Стоит пожалеть, что история оказалась жестокой к царю Федору Борисовичу. Его душа не была отягощена грехами и на него не падали такие страшные подозрения, как на его отца царя Бориса Годунова. Сам Борис Годунов охранял своего сына, заботясь о лучшей доле для него. А он давно доказал, что если чего-то захочет, то умеет этого добиваться. Кроме воспитания отца, учившего сына придворным церемониям, поведению на посольских приемах, у царевича Федора было многое другое, что позволило бы ему со временем стать совсем неплохим правителем. Он внутренне был готов продолжить линию «милостивого» периода правления Бориса Годунова, его курс на сближение с западными странами, заведение в России наук и училищ. Известен чертеж Москвы, составленный по рисунку царевича Федора Борисовича, значит очень скоро мы бы могли иметь и более подробную карту Московского государства? Но никакого времени не было отпущено царю Федору Борисовичу. Он, как и его сестра Ксения, остались в истории невинными жертвами чужой злобы и зависти, но их человеческие лица запомнились современникам. Князь Иван Михайлович Катырев-Ростовский писал: «Царевич Феодор, сын царя Бориса, отроча зело чюдно, благолепием цветущи, яко цвет дивный на селе, от Бога преукрашен, и яко крин в поле цветущ, очи имея велики черны, лице же ему бело, млечною белостию блистаяся, возрастом среду имея, телом изообилен. Научен же бе от отца своего книжному почитанию во ответех дивен и сладкоречив велми; пустотное же и гнило слово никогда же изо уст его исхождаше; о вере же и о поучении книжном со усердием прилежаше». Жалели о судьбе несчастного сына Бориса Годунова и в других странах. Английский дипломат, побывавший в России, даже сравнил его с самым известным шекспировским героем и с сожалением писал о жизни царевича Федора Борисовича Годунова, которая «подобно театральной пьесе… завершается ныне ужасною и жалостною трагедией, достойной стоять в одном ряду с Гамлетом»[193].

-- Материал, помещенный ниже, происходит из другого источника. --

-- ==== Sys2Proof/Machine/Host.lean ====
section
/-! DEFINITION. The host (08_system_registers.md R192, R196 to R199), launch sets (02_instruction_formats.md R64, 19_program_itinerary_stream.md R385) and the receiving side of the Umzaow Link (12_queues.md R285 to R287): CTL_WRITE, HOST_MESSAGE_ENTRY, SEND_WINDOW_WRITE, HOST_RING_DELIVERY, HOST_REGISTER_WRITE, LAUNCH, LINK_FLIT_RECEIVE, LINK_ACKNOWLEDGEMENT, LINK_REPLAY. -/

namespace Sys2Proof.Machine

/-! ## Rings (R198, R199) -/

/-- A host address of a port, as its window shows it (R195); a bus address beyond the window lies above every window. -/
def hostAddr (port : Nat) (bus : Nat) : Nat :=
  if bus < 2 ^ 51 then 0x00F0000000000000 + port * 2 ^ 51 + bus else 2 ^ 64 + port * 2 ^ 64 + bus

def State.setRing (s : State) (r : Ring) : State :=
  { s with rings := s.rings.map fun x => if x.fn = r.fn ∧ x.num = r.num then r else x }

/-- The two words of a vector's MSI-X entry: address, then data in [31:0] and control in [63:32], whose bit [32] masks (log 11). -/
def State.msixEntry (s : State) (fn vec : Nat) : Word × Word := look (0, 0x100000000) (fn * 2048 + vec) s.msix

/-- The vectors of a function (R195). -/
def State.vectorsOf (s : State) (fn : Nat) : Nat := look 0 fn s.vectors

/-- An MSI-X vector of a function raised, or its pending bit set. -/
def State.raiseVector (s : State) (fn vec : Nat) : State :=
  if s.vectorsOf fn ≤ vec then s
  else if (s.msixEntry fn vec).2.getLsbD 32 then { s with msixPending := (s.msixPending ++ [(fn, vec)]).eraseDups }
  else { s with interrupts := s.interrupts ++ [(fn, vec)] }

/-- A word of a function's MSI-X table written; an unmasked vector whose pending bit is set is raised. A virtual function whose tenant has no host endpoint on the port is disabled (R196). -/
def State.writeMsix (s : State) (fn word : Nat) (v : Word) : State :=
  let n := word / 2
  if s.vectorsOf fn ≤ n then s
  else
    let e := s.msixEntry fn n
    let e := if word % 2 = 0 then (v, e.2) else (e.1, v)
    let t := { s with msix := put (fn * 2048 + n) e s.msix }
    if ! e.2.getLsbD 32 && t.msixPending.contains (fn, n) then
      { t with msixPending := t.msixPending.filter (· ≠ (fn, n)), interrupts := t.interrupts ++ [(fn, n)] }
    else t

/-! ## The functions of a port (R196) -/

/-- Whether a function answers: a physical function, or a virtual one whose tenant has a host endpoint on the port. -/
def State.fnOn (s : State) (fn : Nat) : Bool := decide (fn < 34) && (fn % 17 = 0 || s.hosts.any fun h => h.fn = fn)

/-- The i-th host endpoint of a function, in increasing endpoint number. -/
def State.endpointAt (s : State) (fn i : Nat) : Option HostEp :=
  s.hosts.find? fun h => h.fn = fn && (s.hosts.filter fun x => x.fn = fn && decide (x.num.toNat < h.num.toNat)).length = i

def HostEp.port (h : HostEp) : Nat := h.num.toNat / 65536

/-- A message written into the next slot of a host endpoint's ring, the status word last; then RTAIL advances and the vector is raised. Without a ring it is discarded, and the channel of a delegation with it (R183). -/
def State.toRing (s : State) (h : HostEp) (m : Msg) : State :=
  match s.ringOf h with
  | none => s.loseMsg (hostStation h.port) m
  | some r =>
    if r.slots = 0 then s.loseMsg (hostStation h.port) m
    else
      let x := s.drawNumber
      let slot := r.rtail.toNat % r.slots
      let va := hostAddr (r.fn / 17) (r.rbase.toNat + 4160 * slot)
      let status := x.1 * 2 + (if r.phase then 1 else 0)
      let mem := (x.2.hostMem.setBytes va (m.hdr.bytes ++ List.replicate 32 0)).setBytes (va + 64) m.payload
      let mem := mem.setBytes (va + 32) (leBytes status 8)
      let next := (slot + 1) % r.slots
      let t := { x.2 with hostMem := mem }.setRing { r with rtail := BitVec.ofNat 64 next, phase := if next = 0 then ! r.phase else r.phase }
      if r.rvec.getLsbD 15 then t.raiseVector r.fn (r.rvec.setWidth 11).toNat else t

/-! ## Messages from the host (R197) -/

/-- A header of a message that a host endpoint sends. -/
def HostEp.header (h : HostEp) (v : Word) (cls : BitVec 6) (len : Nat) : Header :=
  { key := ⟨v, BitVec.ofNat 24 (0xFF0000 + h.num.toNat % 65536), h.seq⟩, dest := h.record.peer.extractLsb' 4 20, cls := cls, len := BitVec.ofNat 13 len,
    state := h.record.state, join := false, ze := false, anti := false, close := false, label := false, deleg := false, colour := false, irrev := true,
    tenant := h.tenant, prio := 0, scope := 6, dmod := 0 }

/-- A VRT raised to the Milestone + 1 when it is not above the Milestone (R28). -/
def State.raised (s : State) (v : Word) : Word := if s.lastM.ult v then v else satAdd s.lastM 1

/-- Where a host endpoint's messages go. -/
def HostEp.dest (h : HostEp) : Dest := .ep (peerLoc h.record.peer) (peerEp h.record.peer)

/-- The next state and LOOP of a host endpoint by a label. -/
def HostEp.advance (h : HostEp) (label : Nat) : Option EpRec :=
  let v := viewsOf h.states
  match ((v.getD h.record.state.toNat View.none).next)[label]? with
  | none => none
  | some t => (stepLoop v h.record.state.toNat t.toNat h.record.loop.toNat).map fun x =>
      { h.record with state := BitVec.ofNat 6 x.1, loop := BitVec.ofNat 16 x.2 }

/-- A host endpoint's current state. -/
def HostEp.view (h : HostEp) : View := (viewsOf h.states).getD h.record.state.toNat View.none

/-- The cause that refuses a message which does not fit a host endpoint's state (R161, R178). -/
def HostEp.misfit (h : HostEp) (cls : BitVec 6) (len : Nat) : Option (BitVec 9) :=
  let v := h.view
  let cause (reason : BitVec 9) : BitVec 9 := 0x0A0 + v.kind.setWidth 9 * 4 + reason
  if v.kind ≠ 0 then some (cause 0)
  else if v.cls ≠ cls ∨ (h.advance 0).isNone then some (cause 1)
  else if len < v.min ∨ v.max < len then some (cause 2) else none

/-- A message that enters from an open host endpoint: it is sent, or refused with notices to the actor and to the host's ring. The manual does not say what the ring's notice holds: the model writes the actor's notice there too, whose sender is the host endpoint itself (log 106). -/
def State.enter (s : State) (h : HostEp) (cls : BitVec 6) (join : Bool) (vrt : Word) (payload : List Byte) : State :=
  let st := hostStation h.port
  let rcpt : AId := ⟨h.tenant, h.peerId⟩
  match h.misfit cls payload.length with
  | some cause =>
    let v := h.view
    let w := maxWord (satAdd s.lastM 1) h.record.lastvrt
    let m : Msg := ⟨{ h.header w 62 16 with close := true }, noticeBytes h.record.state v.close cause h.record.sent, .plain, rcpt⟩
    let r := { h.record.closed cause v.close with sent := h.record.sent + 1, lastvrt := w }
    ((s.setHost { h with record := r, seq := h.seq + 1 }).postMsg st h.dest m).toRing h m
  | none =>
    let v := s.raised vrt
    let m : Msg := ⟨{ h.header v cls payload.length with join := join }, payload, .plain, rcpt⟩
    let r := (h.advance 0).getD h.record
    (s.setHost { h with record := { r with sent := r.sent + 1, lastvrt := v }, seq := h.seq + 1 }).postMsg st h.dest m

/-- The first of the host writes that the ports have received, and the state without it. -/
def withWrite (name : String) (s : State) (k : HostWrite → State → Out) : Out :=
  match s.hostIn with
  | [] => notEnabled name
  | w :: l => k w { s with hostIn := l }

/-- A write to an endpoint that is BUSY, or of CTL to one that is not open, is discarded and counted. -/
def State.discardWrite (s : State) : State := s.count 0x30B8

/-- CTL_WRITE (R197, R284): BUSY becomes 1 when the endpoint is open and not busy; a write that finds it busy tells that BUSY is not cleared in this cycle (R268). Reserved bits of the word have no effect (log 84). -/
def execCtlWrite (s : State) : Out :=
  withWrite "CTL_WRITE" s fun w t =>
    match w with
    | .ctl fn i v =>
      match t.endpointAt fn i with
      | none => .next t
      | some h =>
        .next (if h.busy then (t.setHost { h with fullAt := some t.time }).discardWrite
          else if h.record.status ≠ .opened then t.discardWrite else t.setHost { h with ctl := v, busy := true })
    | _ => notEnabled "CTL_WRITE"

/-- The sender that a host endpoint is (R196). -/
def HostEp.sender (h : HostEp) : AId := ⟨h.tenant, BitVec.ofNat 24 (0xFF0000 + h.num.toNat % 65536)⟩

/-- HOST_MESSAGE_ENTRY (R197): LEN bytes and the two words are copied, the message enters or is refused, and BUSY is cleared. An endpoint that has closed meanwhile sends nothing. A sequence too far above a live one's is held (R27). A LEN above the 4 KiB of the send window takes zeros beyond it; no shape admits such a message, so it is refused with reason 2 where no check before fails (log 84). -/
def execHostMessageEntry (n : Nat) (s : State) : Out :=
  match s.hostOf (BitVec.ofNat 17 n) with
  | none => notEnabled "HOST_MESSAGE_ENTRY"
  | some h =>
    if ! h.busy ∨ h.fullAt = some s.time ∨ s.tooFar h.sender h.seq h.seq then notEnabled "HOST_MESSAGE_ENTRY"
    else
      let g := { h with busy := false }
      let t := s.setHost g
      if h.record.status ≠ .opened then .next t.discardWrite
      else .next (t.enter g (h.ctl.extractLsb' 24 6) (h.ctl.getLsbD 16) h.vrt (h.window.bytes 0 (h.ctl.setWidth 13).toNat))

/-- SEND_WINDOW_WRITE (R197): payload bytes stored, or discarded while BUSY. -/
def execSendWindowWrite (s : State) : Out :=
  withWrite "SEND_WINDOW_WRITE" s fun w t =>
    match w with
    | .window fn i off bytes =>
      match t.endpointAt fn i with
      | none => .next t
      | some h => .next (if h.busy ∨ 4096 < off + bytes.length then t.discardWrite else t.setHost { h with window := h.window.setBytes off bytes })
    | _ => notEnabled "SEND_WINDOW_WRITE"

/-- HOST_RING_DELIVERY (R198, R175, R176): the message at a place of `flight` for a host endpoint is written into its ring; a close notice closes the endpoint, or completes its close. What an absent or closed endpoint does not take is discarded (R177, R183). -/
def execHostRingDelivery (n : Nat) (s : State) : Out :=
  let no := notEnabled "HOST_RING_DELIVERY"
  match s.packet n with
  | some (.msg (.host num) m) =>
    if ! s.first n (.msg (.host num) m) then no
    else if m.hdr.fails then .next ((s.take n (hostStation (num.toNat / 65536))).loseMsg (hostStation (num.toNat / 65536)) m)
    else
      let st := hostStation (num.toNat / 65536)
      let t := s.take n st
      match t.hostOf num with
      | none => .next (t.loseMsg st m)
      | some h =>
        let r := h.record
        let v := h.view
        if r.status = .closing ∧ m.hdr.close then .next (t.setHost { h with record := { r with status := .closed } })
        else if r.status ≠ .opened then .next (t.loseMsg st m)
        else if m.hdr.close then
          let q := { r with status := .closed, state := v.close, cpoint := v.close, ccause := (payloadWord m.payload 0).setWidth 9, cbypeer := true }
          .next (((t.setHost { h with record := q }).toRing h m).post st (BitVec.allOnes 64) (.ack h.dest ⟨h.tenant, h.peerId⟩ false))
        else
          let l := if v.kind = 3 then (m.payload.headD 0).toNat else 0
          let q := (h.advance l).getD r
          .next ((t.setHost { h with record := { q with rcvd := q.rcvd + 1 } }).toRing h m)
  | _ => no

/-! ## Registers (R4, R192 and the maps of W0 and W2) -/

/-- A word of a vector of registers of one kind, 8 bytes apart from an offset. -/
def regIndex (base count off : Nat) : Option Nat := if base ≤ off ∧ off < base + 8 * count ∧ (off - base) % 8 = 0 then some ((off - base) / 8) else none

/-- Eight bytes put into a vector of bytes. -/
def putBytes (v : Vector Byte n) (at_ : Nat) (l : List Byte) : Vector Byte n :=
  l.zipIdx.foldl (fun v x => v.setIfInBounds (at_ + x.2) x.1) v

/-- A write of a word to a register of W0 under its access codes; none for the registers whose writes are steps of their own. -/
def Mgmt.write (m : Mgmt) (off : Nat) (v : Word) : Option Mgmt :=
  if off = 0x0018 then none
  else if (regIndex 0x6180 16 off).isSome ∨ (regIndex 0x6500 8 off).isSome then none
  else if off = 0x0008 then some { m with lcErr := m.lcErr &&& ~~~(v.extractLsb' 8 8) }
  else if off = 0x0010 then some { m with lcGo := m.lcGo || v.getLsbD 0 }
  else if off = 0x0100 then some (if 600 ≤ (v.setWidth 11).toNat ∧ (v.setWidth 11).toNat ≤ 1800 then { m with pwrCap := v.setWidth 11 } else m)
  else if off = 0x6020 then some { m with tblGo := m.tblGo || v.getLsbD 0 }
  else if off = 0x6280 then
    some { m with fabric := v.getLsbD 63, period := if (v.setWidth 24).toNat < 256 then m.period else v.setWidth 24 }
  else if off = 0x6288 then some (if (v.setWidth 24).toNat < 16384 then m else { m with fperiod := v.setWidth 24 })
  else if off = 0x6310 then some { m with cfgGo := m.cfgGo || v.getLsbD 0 }
  else if off = 0x7100 then some { m with rbSel := v.setWidth 12 }
  else if 0x8000 ≤ off ∧ off < 0x9000 ∧ off % 8 = 0 then
    let l := m.lcRequest ++ List.replicate (4096 - m.lcRequest.length) 0
    some { m with lcRequest := l.take (off - 0x8000) ++ leBytes v.toNat 8 ++ l.drop (off - 0x8000 + 8) }
  else match regIndex 0x6000 4 off, regIndex 0x6100 16 off, regIndex 0x6200 16 off, regIndex 0x6300 2 off with
    | some i, _, _, _ => some { m with tblReq := m.tblReq.setIfInBounds i v }
    | _, some t, _, _ => some (if v.setWidth 24 = (0 : BitVec 24) then m else { m with parkdl := m.parkdl.setIfInBounds t (v.setWidth 24) })
    | _, _, some t, _ => some { m with horizon := m.horizon.setIfInBounds t v }
    | _, _, _, some i => some { m with cfgReq := m.cfgReq.setIfInBounds i v }
    | _, _, _, _ =>
      match regIndex 0x6340 8 off, regIndex 0x6400 16 off, regIndex 0x7000 16 off with
      | some i, _, _ => some { m with cfgEntries := putBytes m.cfgEntries (8 * i) (leBytes v.toNat 8) }
      | _, some t, _ =>
        let old := (m.pager.toList.getD t (false, 0, 0)).2.1
        let cls : BitVec 6 := v.extractLsb' 24 6
        some { m with pager := m.pager.setIfInBounds t (v.getLsbD 63, if 62 ≤ cls.toNat then old else cls, v.setWidth 24) }
      | _, _, some p =>
        some { m with trapMask := m.trapMask.setIfInBounds p (v.extractLsb' 16 16), haltOk := m.haltOk.setIfInBounds p (v.getLsbD 3),
                      rbGo := m.rbGo.setIfInBounds p (m.rbGo.toList.getD p false || v.getLsbD 1),
                      rbStop := m.rbStop.setIfInBounds p (m.rbStop.toList.getD p false || v.getLsbD 0) }
      | _, _, _ => some m

/-- A word of a Roadblock record (R359); records read as zero unless the core's partition has stopped. -/
def State.rbWord (s : State) (off : Nat) : Word :=
  let k := s.core s.mgmt.rbSel
  if ! (k.arm.any fun p => s.mgmt.stopped[p.toNat]) then 0
  else if 0x7200 ≤ off ∧ off < 0x7280 then
    match k.rb[(off - 0x7200) / 32]? with
    | none => 0
    | some r => match (off - 0x7200) / 8 % 4 with | 0 => r.w0 | 1 => r.w1 | 2 => r.w2 | _ => r.w3
  else
    let i := (off - 0x7400) / 8
    match k.rbCounts.find? fun x => x.1.toNat = i / 16 && x.2.1.toNat = i % 16 with
    | some x => 0#16 ++ x.2.2.1 ++ x.2.2.2
    | none => 0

Если бы такая пьеса о Федоре была бы действительно написана, то одной из самых сильных сцен в ней должна была бы стать встреча самозванцем в Путивле посольства от армии из-под Кром во главе с боярином князем Иваном Васильевичем Голицыным. С этого времени давно зревший раскол среди знати стал очевидным. Началась гибельная дорога, когда члены Боярской думы выбирали одного за другим претендентов в цари и каждый раз сами же вынуждены были отменять свой выбор. Так было с первым Лжедмитрием, со сменившем его царем Василием Ивановичем Шуйским, вторым самозванцем, польским королевичем Владиславом, вплоть до избирательного собора 1613 года, поставившего во главе государства такого же юного, как и царевич Федор Борисович, Михаила Романова. И сложилась уже не годуновская, а романовская династия.
Движение из Путивля к Москве, начатое Лжедмитрием 116 мая 1605 года, для самозванца стало временем давно ожидавшегося триумфа. Он хорошо играл роль сына Ивана Грозного и уже никому не позволил украсть свою победу. В истории самозванца навсегда останется загадка о том, случайно или нет была затеяна великая игра в «царевича». Теперь неважно были ли у нее режиссеры, важно, что оказался такой человек, который принял на себя имя царевича Дмитрия и сумел убедить в этом всех остальных. Было бы слишком легко списать все на маниакальное стремление к власти Григория Отрепьева, хотя двойничество всегда выглядит подозрительно.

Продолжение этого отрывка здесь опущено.